Как и все великие социальные эксперименты, изобретение рынка труда стоило дорого. На первом этапе он привел к быстрому снижению материального уровня жизни рабочего класса [Watkins F. The Political Tradition of the West, Harvard University Press, Cambridge, Mass., 1948, p. 213].
Это мнение было почти буквально повторено в последней попавшейся мне в руки книге Бертрана Рассела.
Промышленная революция породила неописуемую нищету как в Англии, так и в Америке. Думаю, что ни один историк экономики не усомнится, что англичане в начале XIX века были несчастнее, чем сто лет назад, всему этому они обязаны научному прогрессу [Russell В. The Impact of.Science on.Society, Columbia University Press, New York, 1951, p. 19--20].
Трудно разубедить ученого профана, что столь категорическому заявлению писателя такого ранга не стоит верить. Подобные карманные версии экономической истории сегодня продаются сотнями тысяч копий, множащих старый миф. Истинная история капитализма и пролетариата практически обратна всем этим теориям экспроприации масс. Статистика дает яркие показатели эффекта роста народонаселения на фоне прогресса индустрии, но не это главное. При общем росте населения уровень жизни самых бедных слоев не может улучшаться ощутимым образом.

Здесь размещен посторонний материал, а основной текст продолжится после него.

/-! ### post -/

@[simp] theorem State.post_intake (s : State) (n : Fin 32) (answer : List Byte) (body : Option (List Byte)) : (s.post n answer body).intake = s.intake := by cases body <;> rfl
@[simp] theorem State.post_engine (s : State) (n : Fin 32) (answer : List Byte) (body : Option (List Byte)) : (s.post n answer body).engine = s.engine := by cases body <;> rfl
@[simp] theorem State.post_clock (s : State) (n : Fin 32) (answer : List Byte) (body : Option (List Byte)) : (s.post n answer body).clock = s.clock := by cases body <;> rfl
@[simp] theorem State.post_journey (s : State) (n : Fin 32) (answer : List Byte) (body : Option (List Byte)) : (s.post n answer body).journey = s.journey := by cases body <;> rfl
@[simp] theorem State.post_table (s : State) (n : Fin 32) (answer : List Byte) (body : Option (List Byte)) : (s.post n answer body).table = s.table := by cases body <;> rfl
@[simp] theorem State.post_rounds (s : State) (n : Fin 32) (answer : List Byte) (body : Option (List Byte)) : (s.post n answer body).rounds = s.rounds := by cases body <;> rfl
@[simp] theorem State.post_deny (s : State) (n : Fin 32) (answer : List Byte) (body : Option (List Byte)) : (s.post n answer body).deny = s.deny := by cases body <;> rfl
@[simp] theorem State.post_check (s : State) (n : Fin 32) (answer : List Byte) (body : Option (List Byte)) : (s.post n answer body).check = s.check := by cases body <;> rfl
@[simp] theorem State.post_readData (s : State) (n : Fin 32) (answer : List Byte) (body : Option (List Byte)) : (s.post n answer body).readData = s.readData := by cases body <;> rfl
@[simp] theorem State.post_pending (s : State) (n : Fin 32) (answer : List Byte) (body : Option (List Byte)) : (s.post n answer body).pending = s.pending := by cases body <;> rfl

/-! ### raise -/

@[simp] theorem State.raise_mem (s : State) (f : EventFlag) : (s.raise f).mem = s.mem := rfl
@[simp] theorem State.raise_intake (s : State) (f : EventFlag) : (s.raise f).intake = s.intake := rfl
@[simp] theorem State.raise_engine (s : State) (f : EventFlag) : (s.raise f).engine = s.engine := rfl
@[simp] theorem State.raise_clock (s : State) (f : EventFlag) : (s.raise f).clock = s.clock := rfl
@[simp] theorem State.raise_journey (s : State) (f : EventFlag) : (s.raise f).journey = s.journey := rfl
@[simp] theorem State.raise_table (s : State) (f : EventFlag) : (s.raise f).table = s.table := rfl
@[simp] theorem State.raise_rounds (s : State) (f : EventFlag) : (s.raise f).rounds = s.rounds := rfl
@[simp] theorem State.raise_deny (s : State) (f : EventFlag) : (s.raise f).deny = s.deny := rfl
@[simp] theorem State.raise_check (s : State) (f : EventFlag) : (s.raise f).check = s.check := rfl
@[simp] theorem State.raise_readData (s : State) (f : EventFlag) : (s.raise f).readData = s.readData := rfl
@[simp] theorem State.raise_pending (s : State) (f : EventFlag) : (s.raise f).pending = s.pending := rfl

/-! ### clearFlag -/

@[simp] theorem State.clearFlag_mem (s : State) (f : EventFlag) : (s.clearFlag f).mem = s.mem := rfl
@[simp] theorem State.clearFlag_intake (s : State) (f : EventFlag) : (s.clearFlag f).intake = s.intake := rfl
@[simp] theorem State.clearFlag_engine (s : State) (f : EventFlag) : (s.clearFlag f).engine = s.engine := rfl
@[simp] theorem State.clearFlag_clock (s : State) (f : EventFlag) : (s.clearFlag f).clock = s.clock := rfl
@[simp] theorem State.clearFlag_journey (s : State) (f : EventFlag) : (s.clearFlag f).journey = s.journey := rfl
@[simp] theorem State.clearFlag_table (s : State) (f : EventFlag) : (s.clearFlag f).table = s.table := rfl
@[simp] theorem State.clearFlag_rounds (s : State) (f : EventFlag) : (s.clearFlag f).rounds = s.rounds := rfl
@[simp] theorem State.clearFlag_deny (s : State) (f : EventFlag) : (s.clearFlag f).deny = s.deny := rfl
@[simp] theorem State.clearFlag_check (s : State) (f : EventFlag) : (s.clearFlag f).check = s.check := rfl
@[simp] theorem State.clearFlag_readData (s : State) (f : EventFlag) : (s.clearFlag f).readData = s.readData := rfl
@[simp] theorem State.clearFlag_pending (s : State) (f : EventFlag) : (s.clearFlag f).pending = s.pending := rfl

/-! ### driveNote -/

@[simp] theorem State.driveNote_mem (s : State) : (s.driveNote).mem = s.mem := rfl
@[simp] theorem State.driveNote_intake (s : State) : (s.driveNote).intake = s.intake := rfl
@[simp] theorem State.driveNote_engine (s : State) : (s.driveNote).engine = s.engine := rfl
@[simp] theorem State.driveNote_clock (s : State) : (s.driveNote).clock = s.clock := rfl
@[simp] theorem State.driveNote_journey (s : State) : (s.driveNote).journey = s.journey := rfl
@[simp] theorem State.driveNote_table (s : State) : (s.driveNote).table = s.table := rfl
@[simp] theorem State.driveNote_rounds (s : State) : (s.driveNote).rounds = s.rounds := rfl
@[simp] theorem State.driveNote_deny (s : State) : (s.driveNote).deny = s.deny := rfl
@[simp] theorem State.driveNote_check (s : State) : (s.driveNote).check = s.check := rfl
@[simp] theorem State.driveNote_readData (s : State) : (s.driveNote).readData = s.readData := rfl
@[simp] theorem State.driveNote_pending (s : State) : (s.driveNote).pending = s.pending := rfl

/-! ### rewriteMirror -/

@[simp] theorem State.rewriteMirror_intake (s : State) : (s.rewriteMirror).intake = s.intake := State.store_intake ..
@[simp] theorem State.rewriteMirror_engine (s : State) : (s.rewriteMirror).engine = s.engine := State.store_engine ..
@[simp] theorem State.rewriteMirror_clock (s : State) : (s.rewriteMirror).clock = s.clock := State.store_clock ..
@[simp] theorem State.rewriteMirror_journey (s : State) : (s.rewriteMirror).journey = s.journey := State.store_journey ..
@[simp] theorem State.rewriteMirror_table (s : State) : (s.rewriteMirror).table = s.table := State.store_table ..
@[simp] theorem State.rewriteMirror_rounds (s : State) : (s.rewriteMirror).rounds = s.rounds := State.store_rounds ..
@[simp] theorem State.rewriteMirror_deny (s : State) : (s.rewriteMirror).deny = s.deny := State.store_deny ..
@[simp] theorem State.rewriteMirror_check (s : State) : (s.rewriteMirror).check = s.check := State.store_check ..
@[simp] theorem State.rewriteMirror_notice (s : State) : (s.rewriteMirror).notice = s.notice := State.store_notice ..
@[simp] theorem State.rewriteMirror_readData (s : State) : (s.rewriteMirror).readData = s.readData := State.store_readData ..
@[simp] theorem State.rewriteMirror_pending (s : State) : (s.rewriteMirror).pending = s.pending := State.store_pending ..

/-! ### setFlight -/

@[simp] theorem State.setFlight_mem (s : State) (f : Flight) : (s.setFlight f).mem = s.mem := rfl
@[simp] theorem State.setFlight_intake (s : State) (f : Flight) : (s.setFlight f).intake = s.intake := rfl
@[simp] theorem State.setFlight_clock (s : State) (f : Flight) : (s.setFlight f).clock = s.clock := rfl
@[simp] theorem State.setFlight_journey (s : State) (f : Flight) : (s.setFlight f).journey = s.journey := rfl
@[simp] theorem State.setFlight_table (s : State) (f : Flight) : (s.setFlight f).table = s.table := rfl
@[simp] theorem State.setFlight_rounds (s : State) (f : Flight) : (s.setFlight f).rounds = s.rounds := rfl
@[simp] theorem State.setFlight_deny (s : State) (f : Flight) : (s.setFlight f).deny = s.deny := rfl
@[simp] theorem State.setFlight_check (s : State) (f : Flight) : (s.setFlight f).check = s.check := rfl
@[simp] theorem State.setFlight_notice (s : State) (f : Flight) : (s.setFlight f).notice = s.notice := rfl
@[simp] theorem State.setFlight_readData (s : State) (f : Flight) : (s.setFlight f).readData = s.readData := rfl
@[simp] theorem State.setFlight_pending (s : State) (f : Flight) : (s.setFlight f).pending = s.pending := rfl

Число промышленных рабочих увеличивалось за два или три поколения, но затем, как утверждают, наступило резкое падение их благосостояния.

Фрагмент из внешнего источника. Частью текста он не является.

-- ==== Sys2Proof/Tests/Slice0.lean ====
section
/-! SUPPORT. Tests of the model on the figures of the spec's worked examples, and for each statement that has
hypotheses a witness: a state and operands that meet all of them together. -/

namespace Sys2Proof.Tests

open Sys2Proof.Machine

-- One proof after the other: each waits on the kernel, and each thread of its own would take a stack.
set_option Elab.async false

/-! ### The states of the worked examples -/

abbrev bothLanes : Lanes := { low := true, high := true }
abbrev lowLane : Lanes := { low := true, high := false }
abbrev highLane : Lanes := { low := false, high := true }
abbrev noLane : Lanes := { low := false, high := false }

/-- The state a command answers. -/
def run (c : Instr) (s : State) : State :=
  match exec c s with
  | .next t => t
  | .fault _ => s
  | .refused _ => s

/-- Bytes from an address upward, as memory lists them. -/
def bytesAt : Nat → List Nat → Memory
  | _, [] => []
  | a, b :: bs => if b = 0 then bytesAt (a + 1) bs else (a, byteOf b) :: bytesAt (a + 1) bs

/-- The route zones of Table 3-5. -/
def exampleZones : List Nat :=
  [40, 40, 40, 41, 41, 42, 42, 43, 44, 44, 43, 45, 48, 49, 49, 50, 72, 75, 75, 76, 77, 78, 79, 79]

/-- The service header of the worked service (section 8.7): train 2214, UP, origin 1, N 24, d 180, G 15, r 5, penalty
6,000, cap 9,000, issuer count 4. -/
def exampleHeader : List Nat :=
  [0xA6, 0x08, 0, 1, 24, 180, 0, 15, 5, 0x70, 0x17, 0x28, 0x23, 4, 0x10, 0x9F]

/-- The tables of the worked service: Tables 3-2 to 3-5, stop codes from 100, stop 8 a boundary, each table with its
check word. -/
def exampleTables : Memory :=
  bytesAt 0x1000 exampleHeader ++
    bytesAt 0x1010 [12, 5, 6, 0, 30, 9, 9, 0, 7, 5, 0xFF, 0, 41, 0xFF, 0xFF, 0] ++ bytesAt 0x1050 [0xEC, 0x29] ++
    bytesAt 0x1052 [100, 50, 75, 60, 25, 0, 100, 100, 0xA7, 0xEE] ++
    bytesAt 0x105C ([180, 340, 490, 630, 760, 880, 990, 1090, 1180, 1260, 1330, 1390, 1440, 1480, 1510, 1530].flatMap
      fun f => [f % 256, f / 256]) ++ bytesAt 0x107C [0x4D, 0x8C] ++
    bytesAt 0x107E (exampleZones.zipIdx.flatMap fun z => [100 + z.2, 0, z.1, if z.2 = 8 then 1 else 0]) ++
    bytesAt 0x113E [0, 0x02]

/-- The ten-ride ticket of Table 1-4 with its check word. -/
def card : List Byte :=
  [2, 12, 1, 2, 0x00, 0xA4, 0x1C, 0x00, 0x93, 0xE2, 0xF7, 0x00, 0x06, 0x4E, 0x20, 0x02, 0x58, 1, 0, 30, 7, 0, 0, 0, 0,
    0, 0, 0, 0, 0, 0xEE, 0x91].map byteOf

/-- The clock at day 20010, minute 480. -/
def exampleClock : Clock :=
  { day := 20010, minute := 480, second := 0, subSecond := 0, valid := true, timebase := .running, lossTimer := true }

/-- The part of those tables that the worked inspection reads: the header, issuer 12, class 2, four fares, stops 3 to
9. -/
def rideTables : Memory :=
  bytesAt 0x1000 exampleHeader ++ bytesAt 0x1010 [12, 5, 6] ++ bytesAt 0x1054 [75] ++
    bytesAt 0x105C ([180, 340, 490, 630].flatMap fun f => [f % 256, f / 256]) ++
    bytesAt 0x108A (((exampleZones.zipIdx.drop 3).take 7).flatMap fun z =>
      [100 + z.2, 0, z.1, if z.2 = 8 then 1 else 0])

/-- No service, the clock set. -/
def closed : State :=
  State.rewriteMirror { State.reset with mem := bytesAt 0x1000 exampleHeader, clock := exampleClock }

/-- No service, all the tables of the worked service loaded. -/
def loaded : State :=
  { closed with mem := closed.mem ++ exampleTables.drop 14 }

/-- The worked service at AT_STOP(7) in round 2, the counter at 11. -/
def inService : State :=
  State.rewriteMirror { State.reset with
    mem := rideTables
    clock := exampleClock
    engine := { flight := none, counter := 11 }
    journey := { kind := .atStop, stop := 7, round := 2, serviceDay := 20010, capture := none, hold := none }
    table := { service := .inService, held := none } }

/-- A request filled into a cell from its kind parameters on, and written READY. -/
def request (s : State) (n : Fin 32) (kind : Nat) (bytes : List Byte) : State :=
  run (.arrival n (some (byteOf kind))) (s.store (cellBase n + 4) bytes)

/-- The ticket in cell 5: presentation FIRST, boarding 3, alighting 9, no class override (section 2.7). -/
def presented : State :=
  request inService 5 1 ([0#8, 3#8, 9#8, 0xFF#8] ++ card)

/-- Cell 5 taken, its image check in hand. -/
def taken : State := run .inspect presented

/-- Cell 5 at its deny stage. -/
def checked : State := run .checkJobEnd taken

/-- Cell 5 judged SHORTFALL, its write-back image being composed. -/
def composing : State := run (.denyLookup .verdictEngine) checked

/-- Cell 5 at its completion. -/
def judged : State := run .checkJobEnd composing


/-! The journey of section 7.11: N 10, direction UP, stops 3, 5 and 9 boundaries. -/

/-- Its tables, the header and the route. -/
def journeyTables : Memory :=
  bytesAt 0x1000 [0xA6, 0x08, 0, 1, 10, 180, 0, 15, 5, 0x70, 0x17, 0x28, 0x23, 4] ++
    bytesAt 0x107E ((List.range 10).flatMap fun j => [100 + j, 0, 40, if j = 3 ∨ j = 5 ∨ j = 9 then 1 else 0])

/-- The train of section 7.11 at a position, with the capture it holds. -/
def onRoute (kind : PosKind) (stop round : Nat) (capture : Option CaptureRecord) : State :=
  State.rewriteMirror { State.reset with
    mem := journeyTables
    clock := exampleClock
    journey := { kind := kind, stop := stop, round := round, serviceDay := 20010, capture := capture, hold := none }
    table := { service := .inService, held := none }
    notice := { State.reset.notice with flags := if capture.isSome then 0x100#9 else 0#9 } }

/-- The fault of cell 12 at stop 1 (section 7.11). -/
def heldFault : CaptureRecord :=
  { round := 1, stop := 1, kind := .atStop, day := 20010, minute := 480, cell := 12, tag := (0x34#8, 0x12#8),
    verdict := .expired, amount := 6475 }

/-- A JOURNEY request in cell 30. -/
def journeyRequest (s : State) (event stop kind : Byte) : State :=
  request s 30 2 [0#8, 0#8, 0#8, 0#8, event, stop, kind]

/-- A CLOCK-SET request in cell 2. -/
def clockRequest (s : State) (day minute second : Nat) : State :=
  request s 2 3 ([0#8, 0#8, 0#8, 0#8] ++ le16 day ++ le16 minute ++ [byteOf second])

/-! The batch and the list of section 6.7. -/

/-- The deny list of Table 6-1. -/
def fiveEntries : List DenyEntry :=
  [⟨0xA100, 1, 20009⟩, ⟨0xA200, 2, 0xFFFF⟩, ⟨0xA300, 3, 20010⟩, ⟨0xA400, 4, 20012⟩, ⟨0xA500, 1, 20008⟩]

/-- The batch of Table 6-2 with its check word. -/
def batchBytes : List Nat :=
  [4, 0] ++ [1, 2, 0xFF, 0xFF, 0, 0, 0, 0, 0, 0xA6, 0, 0] ++ [2, 0, 0, 0, 0, 0, 0, 0, 0, 0xA3, 0, 0] ++
    [1, 4, 0x34, 0x4E, 0, 0, 0, 0, 0, 0xA2, 0, 0] ++ [2, 0, 0, 0, 0, 0, 0, 0, 0, 0xA7, 0, 0] ++ [0xC0, 0x0F]

/-- The worked service with the list and the batch of section 6.7, and the DENY-BATCH in cell 11. -/
def batchReady : State :=
  request { inService with mem := inService.mem ++ bytesAt 0x3000 batchBytes
                           deny := { inService.deny with list := fiveEntries } }
    11 6 [0#8, 0#8, 0#8, 0#8, 0x00#8, 0x30#8]

/-- Cell 11 taken and its batch checked: an edit is in service, `i` records applied. -/
def editing (i : Nat) (e : Edit) : State :=
  let s := run .denyBatch batchReady
  { s with
    table := { s.table with held := some (11, .denyBatch 0x3000 4 i true) }
    check := State.reset.check
    deny := { s.deny with edit := some e, serving := some .edit } }

/-- The list of section 6.7 under the sweep against day 20011 (Table 6-4). -/
def sweeping (position : Nat) : State :=
  State.rewriteMirror { inService with deny :=
    { inService.deny with list := fiveEntries, sweep := some { day := 20011, position := position }
                          serving := some .sweepStep } }

/-- A SERVICE-OPEN taken in cell 20 whose every check has passed, at day 20010, minute 152 (section 8.7). -/
def openPassed : State :=
  let s := run .serviceOpen (request { closed with clock := { exampleClock with minute := 152 } } 20 4 [])
  { s with table := { s.table with held := some (20, .serviceOpen 1 2 true) }, check := State.reset.check }

/-! ### Power-on, reset and the registers -/

/-- R184, Table 12-15. -/
theorem test_powerOn_registers :
    (run .powerOn presented).engControl = 0x0004#16 ∧ (run .powerOn presented).eventEnable = 0x01FF#16 ∧
      (run .powerOn presented).cellState 5 = .empty ∧ (run .powerOn presented).notice.noteN = true := by decide +kernel

/-- Section 10.8, event 13: the batch in cell 11 had applied 37 records when the reset came. -/
theorem test_engineReset_answers_batch :
    let s := editing 37 .clear
    (run (.engineReset 0x0005#16 bothLanes) s).answers 11 [0x42#8, 0#8, 37#8, 0#8, 0xFF#8, 0xFF#8, 5#8, 0#8] ∧
      (run (.engineReset 0x0005#16 bothLanes) s).table.service = .noService := by
  refine ⟨⟨?_, ?_⟩, ?_⟩ <;> decide +kernel

/-- Section 10.8, event 13: the queue is rebuilt by cell index. -/
theorem test_engineReset_rebuilds_queue :
    (run (.engineReset 0x0005#16 lowLane) (request (request closed 9 1 []) 2 1 [])).intake.inspection = [2, 9] := by
  decide +kernel

/-- R196: the mode becomes FIRST. -/
theorem test_answerMode_first : (run (.answerMode 0x0002#16 lowLane) closed).engControl = 0x0002#16 := by
  decide +kernel

/-- R196: the value 3 leaves the mode EACH. -/
theorem test_answerMode_three_keeps : (run (.answerMode 0x0006#16 lowLane) closed).engControl = 0x0004#16 := by
  decide +kernel

/-- R192: the field 7 is the watermark 8. -/
theorem test_watermark_eight : (run (.watermark 0x0074#16 lowLane) closed).notice.mark = 8 := by decide +kernel

/-- Section 11.4: with JOURNEY_FIRST 1, JOURNEY ranks above ANSWER. -/
theorem test_journeyFirst_ranks :
    (run (.journeyFirst 0x0082#16 lowLane)
      { onRoute .atStop 7 2 none with
        notice := { State.reset.notice with flags := 1#9, mode := .first, latch := some 14 } }).noticeWord =
      0x0703#16 := by decide +kernel

/-- Section 11.4, event 7: a REARM ends ANSWER and leaves JOURNEY pending at stop 7. -/
theorem test_rearm_arms_latch :
    (run (.rearm 0x001A#16 bothLanes)
      { onRoute .atStop 7 2 none with
        notice := { State.reset.notice with
          flags := 0x21#9, enable := 0x1DF#9, mode := .first, latch := some 14, otherDone := 2, noteN := false }
      }).noticeWord = 0x0703#16 := by decide +kernel

/-- Section 11.4, event 5: FIRST_FAULT cleared, GUARD_HIT left, the capture armed. -/
theorem test_eventFlagsClear_firstFault :
    let s := { onRoute .atStop 1 1 (some heldFault) with
      notice := { State.reset.notice with flags := 0x120#9 } }
    (run (.eventFlagsClear 0x0100#16 bothLanes) s).eventFlags = 0x0020#16 ∧
      (run (.eventFlagsClear 0x0100#16 bothLanes) s).journey.capture = none := by decide +kernel

/-- R188: a bit in a lane that is not selected clears nothing. -/
theorem test_eventFlagsClear_lane :
    (run (.eventFlagsClear 0x0120#16 lowLane)
      { closed with notice := { State.reset.notice with flags := 0x120#9 } }).eventFlags = 0x0100#16 := by
  decide +kernel

/-- R189: the high lane holds the enable bit of FIRST_FAULT alone. -/
theorem test_eventEnableWrite_high : (run (.eventEnableWrite 0xFE00#16 highLane) closed).eventEnable = 0x00FF#16 := by
  decide +kernel

/-- R199. -/
theorem test_registerWriteIgnored : run (.registerWriteIgnored .notice 0xFFFF#16 bothLanes) closed = closed := by
  decide +kernel

/-! ### The port and the cells -/

/-- R141: word 0 shows IN_SERVICE and AT_STOP, and the copy begins with the train number. -/
theorem test_mirrorWord0Read :
    (run (.mirrorWord0Read bothLanes) inService).readData = 0x0102#16 ∧
      (run (.mirrorWord0Read bothLanes) inService).hostRead 0x0802#16 = 0x08A6#16 := by decide +kernel

/-- R141: the held copy stands while the live mirror moves. -/
theorem test_mirrorHold_stands :
    let s := run .clk32Edge { run (.mirrorWord0Read lowLane) inService with
      clock := { exampleClock with subSecond := 32767 } }
    s.hostRead 0x080E#16 = 0x0100#16 ∧ s.liveWord 0x080E = 0x0101#16 := by decide +kernel

/-- R148: a write to the context region of an open service is discarded with GUARD_HIT. -/
theorem test_hostWrite_guarded :
    (run (.hostWrite 0x105C#16 0x1234#16 bothLanes) inService).flag .guardHit = true ∧
      (run (.hostWrite 0x105C#16 0x1234#16 bothLanes) inService).mem = inService.mem := by decide +kernel

/-- R168, R198: the even byte carries D[7:0]. -/
theorem test_hostWrite_scratch :
    (run (.hostWrite 0x0901#16 0x1234#16 bothLanes) closed).mem.read 0x0900 = 0x34#8 ∧
      (run (.hostWrite 0x0901#16 0x1234#16 highLane) closed).mem.readList 0x0900 2 = [0#8, 0x12#8] := by
  decide +kernel

/-- Section 10.8, events 1 and 2: the second arrival joins the tail. -/
theorem test_arrival_queues :
    (request (request inService 9 1 []) 2 1 []).intake.inspection = [9, 2] ∧
      (request (request inService 9 1 []) 2 1 []).notice.readyCount = 2 := by decide +kernel

/-- Section 10.8, event 5: kind 0Ah is answered within the write. -/
theorem test_arrival_unknown_kind :
    (request inService 6 0x0A []).answers 6 [0x41#8, 0x01#8] ∧ (request inService 6 0x0A []).notice.otherDone = 1 := by
  refine ⟨⟨?_, ?_⟩, ?_⟩ <;> decide +kernel

/-- Section 10.8, event 7: cell 9 stays at the head. -/
theorem test_withdrawal :
    (run (.withdrawal 2) (request (request inService 9 1 []) 2 1 [])).intake.inspection = [9] := by decide +kernel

В этот период проблема условий жизни трудящихся впервые становится предметом общего интереса, а основным источником мнений были мнения современников. Первый вопрос, следовательно, в том, почему идея, противоречащая фактам, смогла широко распространиться среди публики? Во-первых, этому способствовал рост осознания того, что прежде не замечали. Те же богатство и увеличение благосостояния подняли меру суждения и желаний. Ситуация долгое время казалась естественной и неизбежной, пока не появились возможности, которые, как казалось, обещали значительно больше. Вместе с тем нужда становилась все стеснительнее и казалась крайне несправедливой на фоне роста общего богатства, чего не было ранее. Естественно, это не доказывает, что люди нашего времени стали хуже работать, чем их предки. Среди множества знаков нынешней бедности нет ни одного доказательства того, насколько она больше нищеты определенных социальных слоев предыдущих эпох. Недорогие постройки промышленных рабочих, возможно, были намного безобразнее живописных коттеджей, в которых жили сельские труженики с семьями. Это могло беспокоить земельных собственников и городских патрициев, но не сельских бродяг. Однако сельские переселенцы воспринимали городские условия как улучшение, несмотря на серьезные санитарные проблемы; статистика не оставляет сомнений в том, что промышленные центры приносили людям больше пользы, чем вреда.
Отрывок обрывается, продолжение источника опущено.